Factors that may guide the medicine choice can include:

• a good response to a certain drug by other family members
• cost or availability
• potential for side effects
• presence of other disorders

In the largest youngster OCD treatment study to date (POTS)1, remission (the absence of any major symptoms) occurred in about 1 in 5 kids on medicine and in more than half of those with medicine and CBT. In addition, many more kids had improvement (but not full remission). Some kids will have no response at all to some medicines, but it does not mean that other medicines will not help.

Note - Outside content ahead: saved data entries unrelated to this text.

/-- Frames that a stream's sender keeps and that are not acknowledged (R424). -/
def Stream.unacked (x : Stream) : List Kept := x.kept.filter (fun f => x.freed < f.frame.seq)

/-- Whether a stream is one of contributions to a switch whose group's MODE is 1: no member sends those (R432; log 131). -/
def State.blocked (s : State) (k : Nat) : Bool := k / 65536 % 2 == 1 && (s.rg (k % 65536 / 8)).mode == 1

/-- Numbered frames of a stream leave in order, while a port takes them and at most 4,096 are unacknowledged; every frame
carries ACKED (R424, R425, R432). -/
def State.pump (s : State) (k : Nat) : State :=
  let x := s.stream k
  let p := s.txPort.getD 0
  let now := (x.queue.take (4096 - x.unacked.length)).map (fun y =>
    { y with frame := { y.frame with acked := x.acked, port := p }, sent := s.tick })
  if now.isEmpty || !s.portReady || s.blocked k then s
  else
    { s.setStream k { x with
        queue := x.queue.drop now.length, kept := x.kept ++ now, ackDue := none, port := some p,
        unackedSince := if x.unacked.isEmpty then some s.tick else x.unackedSince } with
      out := s.out ++ now.map (·.frame) }

/-- A frame sent on a stream. DATA, AREQ, RAFT and NOTE frames take a number and are kept; the others leave when a port takes
them (R424, R425). -/
def State.sendFrame (s : State) (k : Nat) (f : Frame) (keep : Bool) : State :=
  let x := s.stream k
  if keep then
    (s.setStream k { x with seq := x.seq + 1, queue := x.queue ++ [⟨{ f with seq := x.seq + 1 }, 0, none⟩] }).pump k
  else
    let s1 := s.setStream k { x with ackDue := none }
    if s.portReady then { s1 with out := s.out ++ [{ f with acked := x.acked }] } else { s1 with txq := s.txq ++ [(k, f)] }

/-- Whether a stream holds as many unacknowledged frames as its sender may (R424). -/
def State.streamFull (s : State) (k : Nat) : Bool :=
  let x := s.stream k
  4096 ≤ x.unacked.length + x.queue.length

/-- Growth counters of discarded frames, and of retransmits and sheds by port (R420, R462). -/
def gFrameDrop : Nat := 1400
def gRetx (p : Nat) : Nat := 1500 + p
def gShed (p : Nat) : Nat := 1520 + p

/-- A stream's unacknowledged frames sent again in order, bit for bit but for the port, ahead of new ones; none where no port
takes frames or the group of a switch's stream reduces at its endpoints (R423 to R425, R432). -/
def State.resend (s : State) (k : Nat) : State :=
  let x := s.stream k
  let n := x.kept.length
  let p := s.txPort.getD 0
  if !s.portReady || s.blocked k then s
  else
    let again : List Kept := x.kept.map (fun f => { f with frame := { f.frame with port := p }, sent := s.tick })
    let s1 := s.setStream k { x with kept := again, port := some p }
    let s2 := s1.setPort p { s1.port p with retx := ((s1.port p).retx + n) % 2 ^ 64 }
    { (s2.grow (gRetx p) n) with out := s.out ++ again.map Kept.frame }.pump k

/-- A port takes frames again: those that waited for one leave, unacknowledged frames of each stream first (R424, R425). -/
def State.resume (s : State) : State :=
  if !s.portReady then s
  else
    let s1 : State := { s with txq := [], out := s.out ++ s.txq.map (fun (x : Nat × Frame) =>
      { x.2 with acked := (s.stream x.1).acked, port := s.txPort.getD 0 }) }
    s1.streams.foldl (fun (s : State) k => if k.2.kept.isEmpty then s.pump k.1 else s.resend k.1) s1

/-- Whether a stream's frame of a number is a remote atomic whose reply has not come: its sender keeps it until then
(R320). -/
def State.replyDue (s : State) (k seq : Nat) : Bool := s.remotes.any (fun r => r.stream == k && r.seq == seq && r.reply.isNone)

/-- ACKED of the other end taken in: frames it covers are no longer kept, but for an atomic without its reply, and cached
replies it covers are freed (R320, R424). -/
def State.ackIn (s : State) (k n : Nat) : State :=
  let x := s.stream k
  let open0 (f : Kept) : Bool := x.freed < f.frame.seq
  let left := x.kept.filter (fun f => open0 f && n < f.frame.seq)
  s.setStream k { x with
    kept := x.kept.filter (fun f => n < f.frame.seq || s.replyDue k f.frame.seq)
    freed := max x.freed n, replies := x.replies.filter (fun r => n < r.1),
    unackedSince := if left.isEmpty then none
      else if left.length < (x.kept.filter open0).length then some s.tick else x.unackedSince }

/-- ACKED advanced over a run of marked entries of the window (R424). -/
def advanceAck : Nat → Nat → List Nat → Nat × List Nat
  | 0, a, w => (a, w)
  | k + 1, a, w => if w.contains (a + 1) then advanceAck k (a + 1) (w.erase (a + 1)) else (a, w)
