/-- A slot with an entry and a due trigger fires: it is freed, its trigger's record completes, and its entry runs, or waits
to (R267, R268). -/
def State.fireSlot (s : State) (core slot : Nat) : State :=
  let q := 8 * core + 4
  match s.cslot core slot with
  | ⟨some e, some (t, tr)⟩ =>
    if !s.triggerDue t then s
    else
      let s1 := (s.setCslot core slot ⟨none, none⟩).finishRec tr true
      let e' := { e with fired := true, ts := match t with | .time a w => some (a, w) | _ => none }
      match s1.entryRun core e.entry e' (s1.recParty core e') e.desc with
      | .ok s2 none => s2
      | .ok s2 (some r) => ((s2.markFills s1 none (some r.seq)).putRun q { r with todo := false }).startRafts
      | .wait s2 z => ((s1.putRun q { e' with todo := true }).portHeld q z).keepPages s2
      | .fault f c a => s1.recFault q { e' with desc := [] } f c a
  | _ => s

/-- Whether a record is a slot's entry: its type, and SLOT (R267). -/
def Rec.entryOf (r : Rec) (slot : Nat) : Bool :=
  [0x10, 0x11, 0x14, 0x15].contains (bitsOf r.bits.toNat 127 122) && bitsOf r.bits.toNat 96 91 == slot

/-- Whether a slot has an entry: one that is parked, or another that was popped for it and waits for its descriptor (R244,
R267). -/
def State.slotTaken (s : State) (core slot seq : Nat) : Bool :=
  (s.cslot core slot).entry.isSome ||
    (s.engq (8 * core + 4)).run.any (fun x => x.todo && !x.fired && x.seq ≠ seq && x.entryOf slot)

/-- An entry's checks before its descriptor is read (R249, R267). -/
def State.entryPre (core slot : Nat) (s : State) (r : Rec) (p : Party) : Try PUnit :=
  (s.ensure (slot == 0 || r.fired || !s.slotTaken core slot r.seq) 0x24).andThen fun s _ => s.headCtr p r

/-- An entry with its descriptor read; one that has passed its checks and waits runs. With SLOT 0, or once its slot has fired, it runs; else it is parked (R249, R267). -/
def State.entryTry (core : Nat) (k : Entry) (slot : Nat) (s : State) (r : Rec) (p : Party) : Try (Option Rec) :=
  if r.todo then s.entryRun core k r p r.desc
  else
  (s.entryCheck k p r.desc).andThen fun s _ =>
  if slot == 0 || r.fired then s.entryRun core k r p r.desc
  else
    let c := s.cslot core slot
    .ok ((s.setCslot core slot { c with entry := some { r with todo := false } }).fireSlot core slot) none

/-- Reductions that a popped record has set up start. -/
def thenRafts (o : Out) : Out :=
  match o with
  | .next s => .next s.startRafts
  | x => x

/-- An entry at the head of the current queue (R244, R267). -/
def State.entryOp (s : State) (k : Entry) (slot : BitVec 6) (desc : Word) : Out :=
  let core := s.queue / 8
  thenRafts (s.popHead (fun s r => s.accepts s.queue (if slot = 0 then 16 else 80) r) (State.entryPre core slot.toNat)
    (some desc) (State.entryTry core k slot.toNat))

/-- A trigger at the head of the current queue: it fires its slot at once if it can, or waits there (R267, R268). -/
def State.triggerOp (s : State) (slot : BitVec 6) (t : Trigger) (fits : State → Party → Bool) (late : State → Bool) : Out :=
  s.popPlain (fun s r => s.accepts s.queue 80 r) (fun s r p =>
    let core := s.queue / 8
    (s.ensure (s.cslot core slot.toNat).trigger.isNone 0x24).andThen fun s _ =>
    (s.headCtr p r).andThen fun s _ =>
    (s.ensure (fits s p) 0x25).andThen fun s _ =>
    let c := s.cslot core slot.toNat
    let r' := { r with flags := r.flags ||| (if late s then 8 else 0) }
    .ok ((s.setCslot core slot.toNat { c with trigger := some (t, r') }).fireSlot core slot.toNat) none)

/-! ### Meanings -/

/-- QPW (R267, R269). -/
def execQpw (_h : RecHdr) (slot : BitVec 6) (desc : Word) (s : State) : Out := s.entryOp (.write 0) slot desc
/-- QPWR: the destination applies ROP (R267, R269). -/
def execQpwr (_h : RecHdr) (slot : BitVec 6) (rop : BitVec 3) (desc : Word) (s : State) : Out :=
  s.entryOp (.write rop.toNat) slot desc
/-- RAFTX with RI32 add (R267, R270). -/
def execRaftxRi32 (_h : RecHdr) (slot : BitVec 6) (desc : Word) (s : State) : Out := s.entryOp (.reduce 0) slot desc
/-- RAFTX with I32 max (R267, R270). -/
def execRaftxMax (_h : RecHdr) (slot : BitVec 6) (desc : Word) (s : State) : Out := s.entryOp (.reduce 1) slot desc
/-- RAFTX with OR (R267, R270). -/
def execRaftxOr (_h : RecHdr) (slot : BitVec 6) (desc : Word) (s : State) : Out := s.entryOp (.reduce 2) slot desc
/-- RAFTA (R267, R271). -/
def execRafta (_h : RecHdr) (slot : BitVec 6) (desc : Word) (s : State) : Out := s.entryOp .back slot desc

/-- ARM: a counter trigger (R268). -/
def execArm (_h : RecHdr) (slot : BitVec 6) (ctr : BitVec 13) (threshold : BitVec 48) (s : State) : Out :=
  s.triggerOp slot (.counter ctr.toNat threshold.toNat) (fun s p => s.ctrFits p ctr.toNat) (fun _ => false)

/-- TSEND: a time trigger; LATE where its time has passed (R268). -/
def execTsend (_h : RecHdr) (slot : BitVec 6) (width : BitVec 16) (time : Word) (s : State) : Out :=
  s.triggerOp slot (.time time width.toNat) (fun _ _ => true) (fun s => time.toNat ≤ s.time.toNat)

/-- SLOT_COUNTER_TRIGGER: the counter has reached an ARM's threshold (R268). -/
def execSlotCounterTrigger (core slot : Nat) (s : State) : Out :=
  match (s.cslot core slot).trigger with
  | some (.counter _ _, _) => .next (s.fireSlot core slot)
  | _ => .next s
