-- ==== Sys2Proof/Machine/VecMem.lean ====
section
/-! DEFINITION. Vector loads and stores, the quantising store, and the re-issue of replay entries (R128, R142 to R146,
R153 to R157, R194, R408). -/

namespace Sys2Proof.Machine

/-- What the checks of an instruction's elements have shown so far. -/
structure VChk where
  st     : State
  fault  : Option AccFault
  absent : Bool
  held   : Bool
  frz    : Bool
  locs   : List (List Loc)

/-- The checks of one element's access (R143); `behind` says that it waits on a side-log store of the unit (R126). DESIGN
CHOICE (log 117): an element that waits does not keep a later element's failing check from being reported. -/
def VChk.step (p : Party) (k : AccKind) (behind : Word → Nat → Bool) (x : VChk) (e : Word × Nat) : VChk :=
  if x.fault.isSome then x
  else
    let tags (s1 : State) (ts : List Nat) (y : State → VChk) : VChk :=
      match s1.race p k false e.1 ts with
      | .error f => { x with fault := some f }
      | .ok s2 => y s2
    match x.st.locate p k 1 e.1 e.2 with
    | (_, .fault f) => { x with fault := some f }
    | (s1, .held z ts) =>
      if k = .load then { x with st := s1, held := true, frz := x.frz || z }
      else tags s1 ts (fun s2 => { x with st := s2, held := true, frz := x.frz || z })
    | (s1, .absent ts) =>
      if k = .load then { x with st := s1, absent := true } else tags s1 ts (fun s2 => { x with st := s2, absent := true })
    | (s1, .ok ls ts) =>
      if k = .load && behind e.1 e.2 then { x with st := s1.unread x.st, held := true }
      else if k = .load && s1.eccBad k ls then tags s1 ts (fun _ => { x with fault := some ⟨8, e.1, 0⟩ })
      else tags s1 ts (fun s2 => { x with st := s2, locs := x.locs ++ [ls] })

/-- The checks of all elements in ascending index, before any byte is read or written (R143). -/
def State.vcheck (s : State) (p : Party) (k : AccKind) (behind : Word → Nat → Bool) (es : List (Word × Nat)) : VChk :=
  es.foldl (VChk.step p k behind) ⟨s, none, false, false, false, []⟩

/-- An instruction that waits after its checks: page requests stand, tags are as they were. -/
def VChk.waits (x : VChk) (s : State) : Res := .wait (s.keepPages x.st) x.frz

/-- A vector load: the bytes of its elements, one after another (R142, R143). -/
def State.vload (s : State) (slot : Nat) (p : Party) (es : List (Word × Nat)) : Res :=
  if es.any (fun e => s.mustFollow slot p e.1) then .wait s false else
  let x := s.vcheck p .load (s.logOverlap slot p) es
  match x.fault with
  | some f => .fault s f
  | none =>
    if x.held || x.absent then x.waits s
    else
      let r := x.locs.foldl (fun (a : State × List Byte) ls => let y := a.1.ioRead ls; (y.1, a.2 ++ y.2)) (x.st, [])
      .ok (es.foldl (fun (t : State) e => t.noteSpad slot e.1) r.1) r.2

Every kind of drug has potential side effects. These side effects must always be weighed against the benefit. Some common side effects of OCD medicines include:

• a heightened sense of energy
• inability to sit still
• nausea
• sleepiness or insomnia

In general, the other drugs are safer than clomipramine (Anafranil®) which has its own side effects, including:

• concentration problems
• drowsiness
• dry mouth
• problems with urination
• racing heart
• weight gain

For all antidepressants in kids and adolescents, the FDA has issued "black box warnings" about suicidal thoughts and urges. The highest risk period for this is when starting or increasing the dose of the medicine. However, a recent study found no increase in suicidal thoughts in groups of kids with OCD who were studied.

These drugs appear very safe with long-term use and side effects reverse when they are stopped. There is no current evidence that they do permanent damage to the body.

It is important to know that if the first medicine does not improve OCD, another one should be tried. Trying several OCD medicines may be needed. Many people have better results if CBT is added to drug treatment. If the combination of one drug and CBT don't work, adding a second or third medicine can also be tried.

Many doctors suggest that OCD treatment should continue for at least one year, even after the symptoms have stopped. Unfortunately, OCD drugs do not "cure" the illness. When medicine is stopped, symptoms often return within a few weeks to months. If they return, most patients will respond well after starting to take the medicine again.